/-- One finding of a scrub (R220 to R222). -/
def Dev.scrubOne (d : Dev) (e : ScrubError) : Dev :=
  match e with
  | .corrected => d.incSat Reg.MAP_CORR_CNT
  | .window slot word =>
    match d.map.win[slot]? with
    | none => d
    | some t =>
      let k := t.key
      let d := if t.dirty then (d.modWin k (fun x => { x with cells := loseWord x.cells word })).addSat Reg.MAP_UNK_CELLS 8
        else d.modWin k (fun x => { x with cells := entryCells (d.dirFind k) })
      (d.irq pMAP 18).recIrq pMAP 18 (tileWords k ++ [w32 (8 * word)])
  | .stored index =>
    match d.map.dir[index]? with
    | none => d
    | some t => d.unreadable t.key

/-- MAP_SCRUB (R220). -/
def execMapScrub (errs : List ScrubError) (s : State) : Host.Outcome State Fault Refusal :=
  .next (onDev (fun d => (errs.foldl (fun d e => d.scrubOne e) d).mapShow) s)

/-! Export (R215, R216) -/

/-- The job header of the stream (R215). -/
def Dev.exportHeader (d : Dev) (since : Option Nat) : List Byte :=
  [0x54#8, 0x44#8, 0x4A#8, 0x31#8, 0#8, 1#8, BitVec.ofNat 8 (d.fld Reg.MAP_JOB_CFG 1 0), BitVec.ofNat 8 d.mapLayers]
    ++ bytesBE (d.rd Reg.MAP_JOB_ID)
    ++ bytesBE (d.rd Reg.POSE_JOB_LAT) ++ bytesBE (d.rd Reg.POSE_JOB_LON) ++ bytesBE (d.rd Reg.POSE_JOB_H)
    ++ [0, 1, 2, 3].flatMap (fun l => bytesBE (d.rd (Reg.MAP_NOM_RATE l)))
    ++ bytesBE (d.rd Reg.MAP_RX_UNIT) ++ be4 (since.getD 0) ++ bytesBE (d.rd Reg.FRM_FRAME_SEQ) ++ List.replicate 12 0#8

/-- Append bytes to an export: they are produced, and covered by its CRC. -/
def Export.add (x : Export) (bs : List Byte) : Export :=
  { x with tail := x.tail ++ bs, produced := x.produced + bs.length, crc := bs.foldl crc32Byte x.crc }

/-- The trailer (R215). -/
def Dev.exportTrailer (d : Dev) (x : Export) : Export :=
  let x := x.add ([0x54#8, 0x44#8, 0x45#8, 0x31#8] ++ be4 x.count ++ bytesBE (d.rd Reg.FRM_FRAME_SEQ) ++ natBE 8 (x.produced + 32))
  { x.add (be4 (x.crc ^^^ 0xFFFFFFFF) ++ List.replicate 8 0#8) with done := true }

/-- What an export takes of a tile: the window copy where it is dirty, else the stored one, unknown where it is unreadable or lost. -/
def Dev.exportTile (d : Dev) (k : Nat × Int × Int) : Option StoredTile :=
  match d.winFind k with
  | some t => if t.dirty then some t.stored else (d.dirFind k).map (fun e => { e with cells := entryCells (some e) })
  | none => (d.dirFind k).map (fun e => { e with cells := entryCells (some e) })

/-- A tile belongs to an export (R216). -/
def Export.wants (x : Export) (t : StoredTile) : Bool :=
  match x.since with
  | none => true
  | some n => t.layer ≠ 8 && (let diff := (w32 t.seq - w32 n).toNat; 1 ≤ diff && diff < 2 ^ 31)

/-- The keys that an export has still to reach, in stream order (R215). -/
def Dev.exportKeys (d : Dev) (x : Export) : List (Nat × Int × Int) :=
  let all := (d.map.win.filter (·.dirty)).foldl (fun l t => dirInsert l t.stored) d.map.dir
  (all.map (·.key)).filter (fun k => match x.last with | none => true | some l => tileBefore l k)

/-- A stream page (R216). -/
def pageBytes : Nat := 1048576

/-- Produce tiles until a page is full or none is left; the trailer follows the last. -/
def Dev.exportFill (d : Dev) (x : Export) : List (Nat × Int × Int) → Export
  | [] => if x.done then x else d.exportTrailer x
  | k :: r =>
    if x.tail.length ≥ pageBytes then x
    else
      let x := { x with last := some k }
      match d.exportTile k with
      | none => d.exportFill x r
      | some t =>
        if x.wants t then
          let bs := encodeTile (d.fld Reg.MAP_JOB_CFG 1 0) (d.rdN Reg.MAP_JOB_ID) (d.bit Reg.MAP_ENC_FORCE 0) t
          d.exportFill { x.add bs with count := x.count + 1 } r
        else d.exportFill x r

INSTRUCTIONS TO FOLLOW
Restate word for word the entries above from the line with "e) d).mapShow) s)" through the line with "[0x54#8, 0x44#8, 0x4A#8, 0x31#8, 0#8, 1#8, BitVec.ofNat", inclusive, leaving out everything else.

ANSWER TO THE EXERCISE
  .next (onDev (fun d => (errs.foldl (fun d e => d.scrubOne e) d).mapShow) s)

/-! Export (R215, R216) -/

/-- The job header of the stream (R215). -/
def Dev.exportHeader (d : Dev) (since : Option Nat) : List Byte :=
  [0x54#8, 0x44#8, 0x4A#8, 0x31#8, 0#8, 1#8, BitVec.ofNat 8 (d.fld Reg.MAP_JOB_CFG 1 0), BitVec.ofNat 8 d.mapLayers]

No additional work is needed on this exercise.